Выбрать главу

Но пока он сам совершает попытку еще не самоубийства, но испытания себя на возможность добровольной смерти. И что удивительно, толчком к этому стали не германские пессимисты, а веровавший в Бога Лев Толстой.

Николай Фатов пишет, что “в религиозном отношении Андреев-гимназист проявлял полный индифферентизм, хотя, разумеется, исполнял все требуемые начальством обряды… Своим подругам, Пацковским, говорил, что «бога нет», чем приводил их в священный трепет и ужас”.

Но это на поверхности. А в глубине души запрещенное церковной цензурой сочинение Льва Толстого “В чем моя вера?” подействовало на него не меньше, чем роман “Что делать?” Николая Чернышевского на симбирского гимназиста и почти ровесника – Володю Ульянова.

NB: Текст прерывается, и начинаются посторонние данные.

/-! ### Learning windows (R336, R338) -/

/-- An output of a sense channel goes to the pulse generator that names the channel (R336, R338): it is taken by
the windows it lies in; a complete or overtaken window joins the engine's learning queue. -/
def State.learnSample (s : State) (ch : Nat) (w : CWord) : State :=
  let t := ch / 32
  match (List.range 32).find? (fun k =>
      let a := DRV_LRN_CFG (t * 32 + k)
      s.bit a DRV_LRN_CFG_EN && s.fld a DRV_LRN_CFG_ENG == ch / 8 % 4 && s.fld a DRV_LRN_CFG_CH == ch % 8), w.stampOf with
  | some k, some st =>
    let n := t * 32 + k
    let m := s.fld (DRV_LRN_LEN n) DRV_LRN_LEN_M
    let take (x : LearnWin) : LearnWin :=
      if x.closed then x
      else if (match x.next with | some nx => !Stamp.before st nx | none => false) then { x with closed := true }
      else if Stamp.before st x.start then x
      else
        let l := x.taken ++ [w]
        { x with taken := l, closed := decide (m ≤ l.length) }
    let p := s.pulse n
    let wins := p.wins.map take
    let done := wins.filter (·.closed)
    let s := s.setPulse n { p with wins := wins.filter fun x => !x.closed }
    if done.isEmpty then s
    else
      let e := ch / 8
      let l := s.learnUnit e
      (s.setLearn e { l with queue := l.queue ++ done.map fun x => (n, x) }).flag (DRV_STATUS n) DRV_STATUS_LRN_BUSY
  | _, _ => s

/-! ### Staged settings (R345-R347) -/

/-- Checks 1 to 5 and part of 6 of Table 8.9 for a pulse generator on its staged state. -/
def State.drvStageOk (s : State) (n : Nat) : Bool :=
  let c := DRV_CFG n
  let mode := s.shFld c DRV_CFG_MODE
  let c1 := mode != 0 || (List.range 4).all fun p =>
    s.shFld (DRV_PROF_B n p) DRV_PROF_B_NREP == 0
      || decide (s.shFld (DRV_PROF_A n p) DRV_PROF_A_T1 < s.shFld (DRV_PROF_B n p) DRV_PROF_B_T2)
  let per := s.shFld (DRV_PWM n) DRV_PWM_PERIOD
  let c2 := mode != 1 || decide (20 ≤ per ∧ s.shFld (DRV_PWM n) DRV_PWM_ON ≤ per)
  let c3 := !(s.shFld c DRV_CFG_TRIPM == 1 && mode == 2)
  let l := DRV_LRN_CFG n
  let learn := s.shFld l DRV_LRN_CFG_EN == 1
  let bnd := s.shFld (CEL_OUT n) CEL_OUT_BIND
  let c4 := !learn || (mode == 2 && (bnd == 0 || bnd == 1 || bnd == 3))
  let eng := s.shFld l DRV_LRN_CFG_ENG
  let ch := s.shFld l DRV_LRN_CFG_CH
  let u := n / 32 * 32 + eng * 8 + ch
  let role := s.shFld (FLT_CH_CFG u) FLT_CH_CFG_ROLE
  let c5 := !learn || ((role == 2 || role == 3) && s.shFld (FLT_CH_CFG u) FLT_CH_CFG_STIN == 1
    && (List.range 32).all fun k =>
      let m := n / 32 * 32 + k
      m == n || s.shFld (DRV_LRN_CFG m) DRV_LRN_CFG_EN == 0 || s.shFld (DRV_LRN_CFG m) DRV_LRN_CFG_ENG != eng
        || s.shFld (DRV_LRN_CFG m) DRV_LRN_CFG_CH != ch)
  let wn := s.shFld (DRV_LRN_LEN n) DRV_LRN_LEN_N * 4
  let wm := s.shFld (DRV_LRN_LEN n) DRV_LRN_LEN_M * 4
  let tp := s.shFld (DRV_LRN_TPL n) DRV_LRN_TPL_OFF * 4
  let ba := s.shFld (DRV_LRN_BASE n) DRV_LRN_BASE_OFF * 4
  let co := s.shFld (DRV_LRN_COR n) DRV_LRN_COR_OFF * 4
  let apart (a la b lb : Nat) : Bool := decide (a + la ≤ b ∨ b + lb ≤ a)
  let c6 := !learn || (decide (tp + wm ≤ 0x400000 ∧ ba + wn ≤ 0x400000 ∧ co + wn ≤ 0x400000)
    && apart tp wm ba wn && apart tp wm co wn && apart ba wn co wn)
  c1 && c2 && c3 && c4 && c5 && c6

/-- Check 7 of Table 8.9. -/
def State.budgetStageOk (s : State) : Bool :=
  let ok (w st : Nat) : Bool := w == 0 || decide (st ≤ w)
  (List.range 16).all (fun t => ok (s.shFld (DRV_BUDGET t) DRV_BUDGET_WIN_TILE) (s.shFld (DRV_BUDGET t) DRV_BUDGET_STEP_TILE))
    && ok (s.shFld DRV_DEV_BUDGET DRV_DEV_BUDGET_WIN_DEV) (s.shFld DRV_DEV_BUDGET DRV_DEV_BUDGET_STEP_DEV)

/-- An application ends a running shot whose MODE or POL changed (R345). -/
def State.drvApplied (s : State) (n : Nat) : State :=
  match (s.pulse n).shot with
  | some x => if x.mode = s.fld (DRV_CFG n) DRV_CFG_MODE ∧ x.pol = s.fld (DRV_CFG n) DRV_CFG_POL then s.drvSync n
    else s.endShot n
  | none => s.drvSync n

/-- The response time of a comparator mode, ns (Table 8.5). -/
def weirResponse (m : Nat) : Nat := if m = 0 then 4 else if m = 1 then 40 else if m = 2 then 1000 else 20000

/-- An application that changes a comparator's mode, or the pair's RES or CIN, holds that output at 0 for 200 ns and twice the
response time (R329). -/
def State.weirApplied (s : State) (p : Nat) : State :=
  let m := (s.reg (WEIR_CFG p) &&& 0x3F10).toNat
  let x := s.pair p
  let both := m &&& 0x3010 != x.modes &&& 0x3010
  let held (mode : Nat) : Nat := 200 + 2 * weirResponse mode
  s.pairChange p fun s => s.setPair p { x with
    modes := m
    holdH := if both || m &&& 0x300 != x.modes &&& 0x300 then held (s.fld (WEIR_CFG p) WEIR_CFG_MODE_H) else x.holdH
    holdL := if both || m &&& 0xC00 != x.modes &&& 0xC00 then held (s.fld (WEIR_CFG p) WEIR_CFG_MODE_L) else x.holdL }

/-- The pulse generators of a tile under forced retirement enter or leave the border state (R346, R368). -/
def State.drvBorder (s : State) (t : Nat) (b : Bool) : State :=
  let s := if b then (List.range 32).foldl (fun s k => s.drvSafe (t * 32 + k)) s else s
  let l := s.budget.border.filter (· != t)
  { s with budget := { s.budget with border := if b then t :: l else l } }

end Sys2Proof.Machine
end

О том, что с ним произошло после чтения Толстого, Андреев рассказал Василию Брусянину:

Увлекся я произведением Толстого “В чем моя вера”, увлекся и проштудировал книгу великих исканий… Прочел, но веры толстовской целиком не воспринял. Положительную часть учения – веру в Бога, совершенствование личной жизни ради одной цели – Бог, – не воспринял и отбросил как нечто чуждое мне, и осталось только то, что отрицалось Толстым до пределов его положительного учения. И я спрашивал себя: какая цель моей жизни, если во мне нет стремле ния к Богу по существу толкований “великого писателя земли русской”? И вот однажды, в ясную майскую ночь я был в компании молодежи. Было весело, шумно и интересно. Возвращались мы по полотну железной дороги. Кто-то в толпе еще спорил, не имея сил покончить с темой, затронутой еще на пикнике. Кто-то пел, другие мальчишествовали, толкались, играли в чехарду. А я отстал от остальных, шел сзади и был мрачен в своем одиночестве. И спрашивал я себя: с какой целью те спорят, с какой целью эти поют? Почему, зачем они это делают? Почему и зачем мы идем по полотну дороги? Для чего строилась эта дорога? Для чего они, мои товарищи, веселятся и живут? И вдруг, на виду у поезда, во мне обострилась мысль о самоубийстве, и я лег между рельс, задавшись вопросом: если останусь жив, значит, есть смысл в моей жизни, если же поезд раздавит меня, стало быть, в этом воля Провидения… Мне зашибло грудь и голову, расцарапало лицо, сорвало с меня куртку, разодрало в клочья, но я все же остался невредим… Тогда мне было 16 лет.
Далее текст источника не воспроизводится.